The ICONA study (ICOsabutate in NASH) aims to randomise 264 patients to one of three different treatment groups; placebo, icosabutate 300mg and icosabutate 600mg with a treatment period of 52 weeks. The study’s primary endpoint is the resolution of NASH without worsening of fibrosis, based on changes in liver biopsy parameters from baseline to 52 weeks. Full details are available on Clinicaltrials.gov - NCT04052516. The study is expected to run until 2H 2021. An interim analysis of secondary endpoints from the first 90 patients treated for 16 weeks is planned for mid 2020 and will include safety and selected efficacy parameters. The ICONA study is being conducted at approximately 30 sites in the USA.

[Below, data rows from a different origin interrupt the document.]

/-! ## Classes, privilege and charges -/

/-- The class code that an instruction needs (R11, R41): none for an instruction of every class. -/
def Raw.needsClass (r : Raw) : Option Nat :=
  let m := r.maj.toNat
  if m = 0x1B then (if r.fn = 0 || r.fn = 2 then some 3 else none)
  else if m = 0x1E then some 4
  else if 0x24 ≤ m ∧ m ≤ 0x2F then some 1
  else if 0x30 ≤ m ∧ m ≤ 0x35 then some 2
  else if m = 0x1F ∨ m = 0x20 then
    let n := r.number
    if 0x10 ≤ n ∧ n ≤ 0x18 then some 2
    else if (0x20 ≤ n ∧ n ≤ 0x29) ∨ n = 0x2F then some 3
    else none
  else none

/-- Whether an instruction needs privilege (R42, R272). -/
def Raw.needsPriv (r : Raw) : Bool :=
  match r.maj.toNat with
  | 0x1D => r.fn = 9
  | 0x1F | 0x20 => 0x100 ≤ r.number
  | 0x21 => 2 ≤ r.fn.toNat && r.fn.toNat ≤ 5
  | _ => false

/-- The weight charged at issue (R327); unit commands and `ISGO` are charged by their own meanings. -/
def Raw.charge (r : Raw) : Nat :=
  match r.maj.toNat with
  | 0x11 | 0x12 | 0x13 | 0x14 | 0x15 | 0x16 | 0x17 | 0x19 | 0x1A => 1
  | 0x27 => match r.fn.toNat with
    | 3 | 6 => 6
    | 7 | 8 | 9 | 10 => 4
    | _ => 3
  | 0x28 => 3
  | 0x29 | 0x2A | 0x2B | 0x2C | 0x2E => 2
  | 0x2D => 4
  | 0x24 | 0x25 | 0x26 | 0x2F => 3
  | 0x30 | 0x31 => 4
  | 0x32 => 0
  | 0x33 => if r.fn.toNat = 3 || r.fn.toNat = 4 || r.fn.toNat = 6 then 1 else 0
  | 0x1E => if r.fn = 6 then 0 else 1
  | _ => 1

/-- The part of a saved context that an instruction names (R346): 1 the slot-frame state, 2 vector state, 3 tile state. -/
def Raw.touches (r : Raw) : Option Nat :=
  let m := r.maj.toNat
  let ctl := m = 0x1F || m = 0x20
  let n := r.number
  if 0x24 ≤ m ∧ m ≤ 0x2F then some 2
  else if (0x30 ≤ m ∧ m ≤ 0x33) || (ctl && decide (0x10 ≤ n ∧ n ≤ 0x18)) then some 3
  else if (ctl && (decide (0x20 ≤ n ∧ n ≤ 0x3B) || n = 0x100)) || (m = 0x1D && r.fn = 7)
      || r.roles.any (fun p => p.2.2 = .port || isPort p.2.1) then some 1
  else none

/-- The control registers that an instruction of the plan or isochrone family samples: it waits for an earlier `SETC` of its
thread to take effect on them (R257, R299). -/
def Raw.ctlRegs (r : Raw) : List Nat :=
  match r.maj.toNat with
  | 0x1D => if [5, 6, 7, 8, 12].contains r.fn.toNat then (List.range 12).map (0x30 + ·) else []
  | 0x1E => if r.fn = 6 then [0x40, 0x41] else []
  | _ => []

/-- The control register that `GETC` and `SETC` name (R75): by IMM12, or by IMM32 in the extended form. -/
def ctlNumber (r : BitVec 12) (f : Form) : Nat := if f.ext?.isSome then f.imm.toNat else r.toNat

/-- Whether an instruction is `ERET`. -/
def Raw.isEret (r : Raw) : Bool := r.maj = 0x21 && r.fn = 1

/-- Whether the register cache must be refilled before an instruction uses it (R48): it is absent, and the instruction names a
`w` register or `wp`. -/
def Raw.needsCache (r : Raw) (x : Slot) : Bool :=
  x.absent && (r.roles.any (fun p => p.2.2.scalar && (p.2.1.toNat < 32 || p.2.1 = 51)) || r.maj = 0x0F)

/-- The length of an instruction in bytes (R24). -/
def Form.size (f : Form) : Nat := 4 * lenWords f.len

end Sys2Proof

namespace Sys2Proof.Machine

/-! ## Reading -/

/-- A predicate; `p31` reads as 1 (R50). -/
def Slot.pred (x : Slot) (p : BitVec 5) : Bool := p = 31 || x.pw.getLsbD p.toNat

/-- A mask; `k0` reads as all ones (R35). -/
def Slot.kmask (x : Slot) (k : BitVec 3) : Word := if k = 0 then BitVec.allOnes 64 else x.vec.k[k.toNat]

/-- A general register. -/
def Slot.reg (x : Slot) (i : Spec) : Word := x.w[i.toNat % 32]?.getD 0
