/-- Ends a stream that has lost a packet or is aborted, at both ends (R175, R181): lanes and packets in flight are gone,
the destination port has ABORT set. -/
def State.abortPort (s : State) (sid : Nat) : State :=
  match s.streams.find? fun t => t.1 = sid with
  | none => s
  | some (_, k, q) =>
    let s : State := { s with streams := s.streams.filter fun t => t.1 ≠ sid }
    let mark (y : Slot) : Slot := { y with ports := vmod y.ports q fun p => { p with abort := true, inOpen := false } }
    let note (e : QEntry) : QEntry := if e.cont = some k then { e with aborts := q :: e.aborts } else e
    ({ s with slots := s.slots.map fun t =>
         (t.1, if t.2.live && t.2.cont = k && t.2.saveEnd = 0 then mark t.2 else t.2) } : State).mapEntries note

/-- Removes an open that has not reached its destination, and the lanes it has acquired (R171, R175). -/
def State.dropOpen (s : State) (sid : Nat) : State :=
  { s with net := s.net.filter fun p => !(p.kind = 6 && p.sid = sid)
           lanes := s.lanes.filter fun l => l.2 ≠ sid }

/-- A stream has lost a packet (R181): its sender's port, in its slot or in its saved context, takes cause 0x0E at its next use. -/
def State.losePort (s : State) (p : Packet) : State :=
  if (s.slot p.slot).live && (s.slot p.slot).cont = p.cont then
    s.modSlot p.slot fun x => { x with ports := vmod x.ports p.port fun q =>
      if q.sid = p.sid then
        { q with lost := true, isOpen := false, opening := false, age := 0, since := 0, pend := [] }
      else { q with lost := true } }
  else s.mapEntries fun e => if e.cont = some p.cont then { e with losses := p.port :: e.losses } else e

/-- The call of a token has lost its packet or its reply (R70, R181): the register is disarmed, and the `CALLRM` takes the trap,
with bit P where the reply was lost. -/
def State.loseCall (s : State) (n : Nat) (tok : Word) (p : Bool) : State :=
  (s.modCore (slotCore n) fun c => { c with armedS := c.armedS.filter fun a => a.2 ≠ tok }).modSlot n fun x =>
    { x with armed := x.armed.filter (·.1 ≠ tok)
             calls := x.calls.map fun c => if c.2.1 = tok then (c.1, c.2.1, if p then 2 else 1, c.2.2.2) else c }

/-- The slot that a token names (R71), as a slot number of this device. -/
def tokenSlot (t : Word) : Nat := (tokenClu t * 20 + tokenEp t) * 8 + (t.extractLsb' 37 3).toNat

/-- The consequence of a loss notice at its endpoint (R181). -/
def State.lossAt (s : State) (p : Packet) : State :=
  let n := p.slot
  let s := s.dropPacket p.pid
  let ack := 14 ≤ p.op && p.op ≤ 15
  if 6 ≤ p.op && p.op ≤ 9 then
    let s : State := (s.abortPort p.sid).dropOpen p.sid
    ({ s with net := s.net.filter fun q => !(q.isStream && q.sid = p.sid) } : State).losePort p
  else if p.op = 11 then
    let tok := p.ws.headD 0
    s.loseCall (tokenSlot tok) tok true
  else
    match s.owedOf p with
    | none => s
    | some o =>
      if o.what = 5 then s.mcastAnswer n o false p.members
      else
        let s := (s.dropOwed n o.id).giveBack n o.what
        let t : TrapRec := o.trap { cause := 0x0E, p := ack }
        match o.what with
        | 6 =>
          if ack then s else s.loseCall n o.va false
        | 7 | 9 => s.modSlot n fun x => { x with phase := 97, buf := [ack.toNat] }
        | 10 => (s.modSlot n fun x => { x with phase := 94 }).report n t
        | 15 => (s.modSlot n fun x => { x with phase := 0, buf := [] }).report n t
        | 8 => (s.modSlot n fun x => { x with moving := false }).takeTrap n { t with addr := 0 } o.pc
        | _ =>
          (s.unclaimNext n o.id o.d).report n t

Icosabutate, NST’s lead product, is a structurally designed fatty acid that regulates pivotal pathways involved in hepatic lipids, inflammation and fibrosis.  

Rob de Ree, NST’s CEO, commented: “Dosing the first patient is a pivotal milestone for the Company in our endeavour to develop a novel strategy for the treatment of NASH. I am very pleased with our productive collaboration with Dr. Stephen Harrison, MD in executing our clinical development plan for icosabutate”.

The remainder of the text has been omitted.